What a great piece of bread!  I made this for breakfast and it was amazing. It kind of tastes like pizza bread. I love how all the ingredients complement each other. You can add pepperoni if you desire. It will make this bread extra special for sure. By the way, very generous with the amount of cheese you are going to put. More cheese = more flavor! I also slightly toast the edges for that crispy bite. It is amazing! Eat this with your favorite coffee and have the best breakfast ever.
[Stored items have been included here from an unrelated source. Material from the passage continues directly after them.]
-- ==== Sys2Proof/Machine/Step.lean ====
section
/-! DEFINITION. The step of the engine (10_state.md R38) and the host's way to place a word where it fetches. -/

namespace Sys2Proof.Machine

/-- One step: from `Running(pc)` fetch `IMEM[pc]` and execute it, commit and retarget (R38). No step is enabled in `Halted` or
`Faulted` (R29). -/
def step (s : State) : Host.Outcome State Fault Refusal :=
  s.whenRunning fun pc =>
    match s.fetch pc with
    | some i => exec i s
    | none => .fault .fetchOutsideProgram

/-- The state with the instruction of a table word placed where `step` fetches next; it stands for the load of a program that
holds that word (log entry 3). -/
def State.withFetchWord (s : State) (nbits w : Nat) : State :=
  match decodeTableWord nbits w with
  | some i => s.placeInstr i
  | none => s.rejectWord

end Sys2Proof.Machine
end

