-- ==== Sys2Proof/Machine/Observe.lean ====
section
/-! DEFINITION. What the outside sees: the trace records (10_state.md R34, 60_exceptions.md R171) and the observation of an
ended run (R47). Nothing here is read by a step, and no trace can change the state. -/

namespace Sys2Proof.Machine

/-- What the trace sink receives (R34). Its text is the sink's business. -/
inductive TraceRecord where
  /-- At load: the full decoded instruction listing and the initial data dump. -/
  | loaded (listing : List Instr) (data : List Word)
  /-- After a committed step: the instruction just executed, the register-file snapshot and the data-memory snapshot. -/
  | stepped (executed : Instr) (registers : RegSnapshot) (data : List Word)
  deriving DecidableEq, Repr

/-- The record of a load: none for a run that no good load began (70_reset_and_hazards.md R180). -/
def loadTrace (s : State) : Option TraceRecord :=
  match s.mode with
  | .faulted _ _ => none
  | _ => some (.loaded s.imem s.dmem.words)

/-- The record of the step that a state is about to take: the snapshots are those after the commit. A step that faults, or does
not happen, gives none; what the sink prints for a faulting step is its own business (92_eei_decisions.md D27; log entry 10). -/
def stepTrace (s : State) : Option TraceRecord :=
  match s.mode, step s with
  | .running pc, .next t =>
    match t.mode, s.fetch pc with
    | .faulted _ _, _ => none
    | _, some i => some (.stepped i t.snapshot t.dmem.words)
    | _, none => none
  | _, _ => none

/-- What a run leaves beside its terminal state: the output stream, the final registers and the final data memory (R47). -/
structure RunResult where
  out : List Int
  registers : RegSnapshot
  data : List Word
  deriving DecidableEq, Repr

/-- The observation of an ended run (R47): the terminal state, the exit status, and what the run leaves, where anything of it is
observable. -/
structure Observation where
  terminal : Mode
  exitStatus : Nat
  result : Option RunResult
  deriving DecidableEq, Repr

/-- What the state leaves to be observed: nothing when the load met an illegal word, for "no register, memory or output state is
ever observable for such a run" (70_reset_and_hazards.md R180). -/
def State.runResult (s : State) : Option RunResult :=
  match s.mode with
  | .faulted .decodeError _ => none
  | _ => some { out := s.out, registers := s.snapshot, data := s.dmem.words }

/-- What an ended run shows; a running machine has no observation yet (R47). -/
def State.observe (s : State) : Option Observation :=
  s.mode.exitStatus.map fun status => { terminal := s.mode, exitStatus := status, result := s.runResult }

end Sys2Proof.Machine
end

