-- ==== Sys2Proof/Laws/Observe.lean ====
section
/-! SUPPORT. What the snapshots hold (10_state.md R25, R34). -/

namespace Sys2Proof.Machine

/-- The register snapshot has one entry for each general register. -/
@[simp] theorem State.snapshot_length (s : State) : s.snapshot.x.length = 32 := by simp [State.snapshot]

@[simp] theorem State.snapshot_hi (s : State) : s.snapshot.hi = s.hi := rfl

@[simp] theorem State.snapshot_lo (s : State) : s.snapshot.lo = s.lo := rfl

/-- Entry `r` of the register snapshot is what the read port gives for `r`. -/
theorem State.snapshot_x (s : State) (r : Reg) : s.snapshot.x[r.toNat]? = some (s.readReg r) := by
  have h : r.toNat < 32 := r.isLt
  simp [State.snapshot, h]

/-- The data snapshot has one entry for each data word. -/
@[simp] theorem Memory.words_length (m : Memory) : m.words.length = m.size := by simp [Memory.words]

/-- Entry `k` of the data snapshot is the data word `k`. -/
theorem Memory.words_getElem? (m : Memory) {k : Nat} (h : k < m.size) : m.words[k]? = some (m.read k) := by
  simp [Memory.words, h]

end Sys2Proof.Machine
end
Enjoy!

INGREDIENTS :

  • 1 serving cooking spray
  • 2 tablespoons butter, melted
  • 1 (16.3 ounces) package refrigerated buttermilk biscuit dough, separated and each portion cut into quarters
  • 1 ¼ cups shredded Cheddar cheese, divided
  • ¾ cup jalapeno pepper slices, divided
  • ¾ teaspoon dried parsley flakes, divided
  • ¼ cup shredded mozzarella cheese

DIRECTIONS :

Step 1: Ready the oven and preheat to 350 degrees F.

Step 2: Apply cooking spray in a 9×5-inch loaf pan. Set aside.

Step 3: In a small mixing bowl, add in the melted butter.

Step 4: Dip the biscuits one by one into the melted butter and coat them evenly.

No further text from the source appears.